Поодаль, у крыльца под вязами, сидят на вынесенных стульях старик, женщина, ребенок, неотрывно следят за спектаклем. Слово «спектакль» здесь не покажется чрезмерным: торги ведет профессионал, взятый напрокат сотрудник аукционной фирмы. Он сидит в специальной будке на колесах, которую поочередно передвигают к каждому из выставленных экспонатов, и поет. Тот, кто хоть однажды слышал песню американского аукционера, никогда ее не забудет и ни с чем не спутает. Эта песня – плод многолетней практики, большое искусство узкого назначения. Мелодию передать абсолютно не берусь, это скорее речитатив с зачином стаккато и восходящими волнами, а слова примерно такие: «Трактор „Джон Дир“, всего три года, в прекрасном состоянии, двадцать тысяч, кто даст больше, хочу услышать „двадцать одна“…», и так далее. Мастера высокого класса достигают такой скорости распева, что непосвященному не разобрать ни слова.

Хозяин фермы тем временем взбирается в кабину машины и заводит ее, демонстрируя упомянутое прекрасное состояние. Время от времени кто-нибудь из собравшихся вскрикивает или выбрасывает вперед руку, и тогда помощник церемонимейстера тычет в него пальцем, а сам маэстро запевает новую цифру. Нам, ротозеям, приходится стоять окаменев, потому что одно неосторожное движение может превратить человека в обладателя трактора «Джон Дир» в прекрасном состоянии. Правда, тут же разберутся, потому что у зарегистрированных участников есть номера, но рискуешь вызвать справедливое раздражение.

Этих людей почему-то не хочется раздражать: их жизнь кажется куда серьезнее твоей собственной.

Аукцион на ферме – знак беды. Урожай в этом году очень скуден, а в прошлом, наоборот, был высоким, и закрома покупателей до сих пор полны. В результате из двух зол разразились оба: и цены низкие, и продавать нечего. Мелкое фермерство, несмотря на федеральные дотации, не очень рентабельно, и два плохих года кряду могут уничтожить труд поколений. Выручка за технику отойдет банку, и ему же, скорее всего, достанется заплаченное за землю и дом. Потерять ферму – это не просто потерять работу, все равно что академику остаться без школьного аттестата.

Аукцион – дело долгое, и поэтому подогнали вагончик с хотдогами и кофе подкреплять участников. Фермерские жены у стойки обсуждают соевые фьючерсы. Я чувствую себя монтером, по ошибке угодившим на конгресс ядерных физиков.

Город Нортфилд в штате Миннесота – по российским понятиям провинция, но российские понятия здесь плохо применимы. В городе два колледжа, Карлтон и Сент-Олаф, оба из числа лучших в стране. Девушка из Нью-Йорка почтет за счастье учиться в Карлтоне, тогда как московский юноша вряд ли обрадуется перспективе переезда в Пензу.

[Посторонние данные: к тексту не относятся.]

/-- R446, R449, R450, R115, R90: a vector load or gather whose lanes pass the checks issues a read in each cluster that the
slot reaches, in ascending order; the read of a strand that waits for nothing takes the word of each of its lanes, as they
are read one after another, and pushes its entry to vb4.
From a scratchpad without poison: the entry of a cluster holds member 0, zero in lanes that are not moved, and owes the
members of dst in the lanes that are; nothing else changes. -/
def Obligations.VectorLoads : Prop :=
  ∀ (s : State) (f : VFields) (cap : TCap),
    let g := groupSize f.width
    let o := (s.ctx.readS f.srcB.toNat).toNat % 2 ^ 48
    let base := fun cl => match f.target with | .broadcast => cl * g | .cluster _ => 0
    let live := fun cl i => (activeLanes s.ctx cl f.pred).getLsbD i
    let index := fun cl m i => elemOf 32 (s.ctx.readV cl (f.srcA.toNat + m)) i
    let waits := s.ctx.ports.any (fun p => p.2.any (fun e => e.held.isSome))
    readCapReg s.ctx (f.srcC.toNat % 32) = .ok cap →
    let issues := fun (k : Instr) (stream : Bool) (lanes : Nat → List (Nat × Nat)) =>
      ∀ p, s.lanesCheck cap o ((clustersOf f.target).flatMap (fun c => (lanes c).map (fun l => l.2))) false = .ok p →
        exec k s = .next ((clustersOf f.target).foldl (fun u c => u.vRead f p stream c (lanes c)) s) ∧
        (Quiet s → waits = false → ∀ (cl : Nat) (us : Nat → State) (ws : Nat → Nat),
          us 0 = numbered s →
          (∀ j l, (lanes cl)[j]? = some l → ∃ bs, bytesNat bs = ws j ∧
            (us j).readPlace s.cur s.curCtx (p.add l.2) 4 .plain stream = some (bs, us (j + 1))) →
          let u := us (lanes cl).length
          ∃ e : PortEntry, e.held = none ∧ e.failed = none ∧
            s.vRead f p stream cl (lanes cl) = u.setCtxAt s.cur s.curCtx ((u.ctxAt s.cur s.curCtx).setPort (16 + cl)
              ((u.ctxAt s.cur s.curCtx).port (16 + cl) ++ [e])) ∧
            ∀ j l, (lanes cl)[j]? = some l → l.1 < 16 → elemOf 32 e.value l.1 = ws j % 2 ^ 32)
    let fromSpad := fun (k : Instr) (moved : Nat → Nat → Nat → Bool) (place : Nat → Nat → Nat → Nat) (lanes : Nat → List (Nat × Nat)) =>
      s.lanesCheck cap o ((clustersOf f.target).flatMap (fun c => (lanes c).map (fun l => l.2))) false = .ok (.spad 0) →
      Quiet s → waits = false → (s.tile s.cur).spadPoison = [] →
      let value := fun cl m => vecOf 32 ((List.range 16).map (fun i =>
        if moved cl m i then bytesNat (s.spadBytes s.cur (place cl m i) 4) else 0))
      let mask := fun cl m => vecOf 32 ((List.range 16).map (fun i => if moved cl m i then 2 ^ 32 - 1 else 0))
      let entry := fun (cl : Nat) => ({
        value := value cl 0
        writes := if f.nw = 0 then (List.range g).map (fun m => .vreg cl (f.dst.toNat + m) (mask cl m) (value cl m))
          else [] } : PortEntry)
      Completes k s (fun t =>
        t = s.setCtx { s.ctx with num := s.ctx.num + (clustersOf f.target).length, ports := t.ctx.ports } ∧
        ∀ n, t.ctx.port n = s.ctx.port n ++ if 16 ≤ n ∧ n - 16 ∈ clustersOf f.target then [entry (n - 16)] else [])
    let whole := fun cl (_ i : Nat) => live cl i
    let line := fun cl m i => o + 64 * (m + base cl) + 4 * i
    let chosen := fun cl m i => live cl i && decide (index cl m i ≠ 2 ^ 32 - 1)
    issues (.vld f) false (vLanes s f o) ∧ issues (.vldSt f) true (vLanes s f o) ∧
    (capIsSpad cap = false → issues (.vgath f) false (vIndexed s f o f.srcA.toNat)) ∧
    (capIsSpad cap = true → issues (.vgathS f) false (vIndexed s f o f.srcA.toNat)) ∧
    fromSpad (.vld f) whole line (vLanes s f o) ∧ fromSpad (.vldSt f) whole line (vLanes s f o) ∧
    (capIsSpad cap = true →
      fromSpad (.vgathS f) chosen (fun cl m i => o + 4 * index cl m i) (vIndexed s f o f.srcA.toNat))

/-- R447, R449, R450: a vector store or scatter to the scratchpad by a strand that owes nothing writes the words of its active
lanes, clusters and elements in ascending order so that the last of two for one address remains, clears the tags of the units
it touches, and changes nothing else but poison. To memory, a store that issues to mapped pages is performed with its bytes
and mask; a slot whose capability is of the wrong kind traps KRIGHT.
R168 to R171: the VPART of one cluster, with a header of capacity 1 to 2^20 and a whole area that passes, appends the
indices of its true and its false lanes to the two lists in ascending order, past their capacity only in the counts, writes
NT and NF, and pushes them to vb4 with status 0; with a capacity out of range, or an area that does not pass, it writes
nothing and pushes the header's counts with status 2 or 1. -/
def Obligations.VectorStores : Prop :=
  (∀ (s : State) (f : VFields) (cap : TCap),
     let g := groupSize f.width
     let o := (s.ctx.readS f.srcB.toNat).toNat % 2 ^ 48
     let base := fun cl => match f.target with | .broadcast => cl * g | .cluster _ => 0
     let live := fun cl i => (activeLanes s.ctx cl f.pred).getLsbD i
     let data := fun cl m i => elemOf 32 (s.ctx.readV cl (f.srcA.toNat + m)) i
     let index := fun cl m i => elemOf 32 (s.ctx.readV cl (f.srcA.toNat + g + m)) i
     let spots := (List.range g).flatMap (fun m => (List.range 16).map (fun i => (m, i)))
     let toSpad := fun (k : Instr) (words : List (Nat × Nat)) =>
       s.lanesCheck cap o (words.map (fun w => w.1)) true = .ok (.spad 0) → Quiet s →
       Completes k s (fun t =>
         (∀ q, t.spadByte s.cur q = match (words.filter (fun w => decide (w.1 ≤ q ∧ q < w.1 + 4))).getLast? with
           | some w => BitVec.ofNat 8 (w.2 / 2 ^ (8 * (q - w.1)))
           | none => s.spadByte s.cur q) ∧
         (∀ u, Sparse.get false (t.tile s.cur).spadTag u =
           if words.any (fun w => w.1 / 16 == u) then false else Sparse.get false (s.tile s.cur).spadTag u) ∧
         (∀ x, x ≠ s.cur → t.tile x = s.tile x) ∧ t = { s with tiles := t.tiles } ∧
         t.tile s.cur = { s.tile s.cur with
           spad := (t.tile s.cur).spad, spadTag := (t.tile s.cur).spadTag, spadPoison := (t.tile s.cur).spadPoison })
     let lines := (clustersOf f.target).flatMap (fun cl => (spots.filter (fun x => live cl x.2)).map (fun x =>
       (o + 64 * (x.1 + base cl) + 4 * x.2, data cl x.1 x.2)))
     let picked := (clustersOf f.target).flatMap (fun cl =>
       (spots.filter (fun x => live cl x.2 && decide (index cl x.1 x.2 ≠ 2 ^ 32 - 1))).map (fun x =>
         (o + 4 * index cl x.1 x.2, data cl x.1 x.2)))
     readCapReg s.ctx (f.srcC.toNat % 32) = .ok cap →
     toSpad (.vst f) lines ∧ toSpad (.vstSt f) lines ∧ (capIsSpad cap = true → toSpad (.vscatS f) picked) ∧
     (capIsSpad cap = false → exec (.vscatS f) s = .next (s.takeTrap .kright (BitVec.ofNat 64 o)) ∧
       exec (.vgathS f) s = .next (s.takeTrap .kright (BitVec.ofNat 64 o))) ∧
     (capIsSpad cap = true → exec (.vscat f) s = .next (s.takeTrap .kright (BitVec.ofNat 64 o)) ∧
       exec (.vgath f) s = .next (s.takeTrap .kright (BitVec.ofNat 64 o))) ∧
     (∀ pasid va obj, s.lanesCheck cap o (picked.map (fun w => w.1)) true = .ok (.virt pasid va obj) → capIsSpad cap = false →
       exec (.vscat f) s = .next (picked.foldl (fun u w =>
         u.vPut s.ctx.num (.virt pasid (va + w.1) obj) (natBytes 4 w.2) none false) s)) ∧
     (∀ pasid va obj, s.lanesCheck cap o (lines.map (fun w => w.1)) true = .ok (.virt pasid va obj) →
       let issued := fun (poc : Bool) => (clustersOf f.target).foldl (fun u cl =>
         u.vWriteOut f (.virt pasid va obj) poc s.ctx.num (o + 64 * base cl) (vLanes s f o cl) cl) s
       exec (.vst f) s = .next (issued false) ∧ exec (.vstSt f) s = .next (issued true)) ∧
     (∀ pasid va obj bs mask poc a, Quiet s → s.rangeXlat pasid va bs.length true = .mapped a → HostClear s (.virt pasid va obj) →
       s.vPut s.ctx.num (.virt pasid va obj) bs mask poc = s.perform s.cur s.curCtx {
         pasid, va, obj, data := bs, mask, poc, num := s.ctx.num, scope := s.plainScope (.virt pasid va obj) })) ∧
  (∀ (s : State) (f : VFields) (cap : TCap) (c : Fin 8), f.target = .cluster c →
     let g := groupSize f.width
     let o := (s.ctx.readS f.srcB.toNat).toNat % 2 ^ 48
     let word := fun (u : State) a => bytesNat (u.spadBytes s.cur a 4)
     let size := word s (o + 8)
     let xs := ((List.range g).flatMap (fun m => (List.range 16).map (fun i =>
       (elemOf 32 (s.ctx.readV c.val (f.srcA.toNat + m)) i, (s.ctx.readVp c.val f.pred.toNat).getLsbD i)))).filter
         (fun x => decide (x.1 ≠ 2 ^ 32 - 1))
     let yes := (xs.filter (fun x => x.2)).map (fun x => x.1)
     let no := (xs.filter (fun x => !x.2)).map (fun x => x.1)
     let nt := word s o
     let nf := word s (o + 4)
     readCapReg s.ctx (f.srcC.toNat % 32) = .ok cap → Quiet s → capIsSpad cap = true → o % 16 = 0 →
     (s.tile s.cur).spadPoison = [] → (s.tile s.cur).owesPart s.nextOp = false → s.check cap o 16 (rR + rW) 16 .engine = .ok (.spad o) →
     let ends := fun (counts : List Nat) (P : State → Prop) => Completes (.vpart f) s (fun t => P t ∧
       t.ctx.port (16 + c.val) = s.ctx.port (16 + c.val) ++ [{
         value := vecOf 32 counts
         writes := if f.nw = 0 then [.vreg c.val f.dst.toNat (laneMask 0xFFFF) (vecOf 32 counts)] else [] }] ∧
       t.ctx.s = s.ctx.s ∧ t.ctx.v = s.ctx.v ∧ (∀ a, t.pocByte a = s.pocByte a))
     (1 ≤ size → size ≤ 2 ^ 20 → s.check cap o (16 + 8 * size) (rR + rW) 16 .engine = .ok (.spad o) →
       let nt' := (nt + yes.length) % 2 ^ 32
       let nf' := (nf + no.length) % 2 ^ 32
       ends [nt', nf', 0] (fun t =>
         word t o = nt' ∧ word t (o + 4) = nf' ∧
         (∀ j, j < yes.length → (nt + j) % 2 ^ 32 < size → word t (o + 16 + 4 * ((nt + j) % 2 ^ 32)) = yes.getD j 0) ∧
         (∀ j, j < no.length → (nf + j) % 2 ^ 32 < size →
           word t (o + 16 + 4 * size + 4 * ((nf + j) % 2 ^ 32)) = no.getD j 0) ∧
         ∀ q, ¬ (o ≤ q ∧ q < o + 8) →
           (∀ j, j < yes.length → (nt + j) % 2 ^ 32 < size → q / 4 ≠ (o + 16 + 4 * ((nt + j) % 2 ^ 32)) / 4) →
           (∀ j, j < no.length → (nf + j) % 2 ^ 32 < size → q / 4 ≠ (o + 16 + 4 * size + 4 * ((nf + j) % 2 ^ 32)) / 4) →
           t.spadByte s.cur q = s.spadByte s.cur q)) ∧
     (size = 0 ∨ 2 ^ 20 < size → ends [nt, nf, 2] (fun t => ∀ x q, t.spadByte x q = s.spadByte x q)) ∧
     (1 ≤ size → size ≤ 2 ^ 20 → (∀ p, s.check cap o (16 + 8 * size) (rR + rW) 16 .engine ≠ .ok p) →
       ends [nt, nf, 1] (fun t => ∀ x q, t.spadByte x q = s.spadByte x q)))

Еще одно отличие: в России много любителей Родины вообще, нераздельно с Чечней и Курильскими островами, но я редко встречал людей, которые по-настоящему любили бы родное место. В Америке все наоборот: патриотизм всегда локальный. Каждый заштатный городок имеет собственных краеведов, проводит фестивали и парады. Главная гордость Нортфилда – неудачное ограбление Первого национального банка легендарным бандитом Джесси Джеймсом. Это произошло 7 сентября 1876 года, и уже много лет жители отмечают годовщину события театрализованным действом.

Мы стоим в толпе напротив места, объявленного подлежащим ограблению банком. Сцена события расчищена, как и подъездной путь к нему. Сами бандиты, Джесси Джеймс с братом Фрэнком и братья Янгер, на лошадях, в шляпах и белых пыльниках, переминаются за углом, ожидая сигнала к выезду. Тем временем ведущий посвящает зрителей в курс дела, именуя всех действующих лиц, которые уже прохаживаются по улице. Джесси с братом были ветеранами Гражданской войны, сражались на стороне южан, а после победы Севера принялись грабить поезда и банки. Приключение в Нортфилде чуть было не положило конец их огнестрельным трудам.

Речистые южане спешились возле банка, привязали коней и завели с горожанами отвлекающий разговор о покупке скота. Помимо акцента их выдал запах алкоголя: видимо, решили брать банк похмелившись, а местные лютеране к спиртному не притрагивались. В завязавшейся перестрелке – вот она уже происходит на наших глазах, холостыми конечно, – погибли все, кроме братьев Джеймс. Джесси был впоследствии убит членом своей же банды, польстившимся на объявленное вознаграждение. Фрэнк сдался властям, его судили в Миссури за убийство, в Алабаме за ограбление и еще раз за вооруженное ограбление в Миссури. Все три раза он был оправдан и умер в 1915 году у себя дома, в той же комнате, в которой родился.

Джесси и Фрэнк были не просто бандиты, а преступники с идеологией: мстили за поражение и вероломство северян, тяжело ранивших Джесси уже после того, как его отряд капитулировал. Джесси Джеймс – американский эквивалент Стеньки Разина.

 

Со слов все того же нортфилдского публичного повествователя: Джесси Джеймс очень любил Шекспира и часто цитировал наизусть, а на досуге вместе с товарищами по оружию разыгрывал сцены из его пьес. Нашему циничному времени очень не хватает таких бандитов.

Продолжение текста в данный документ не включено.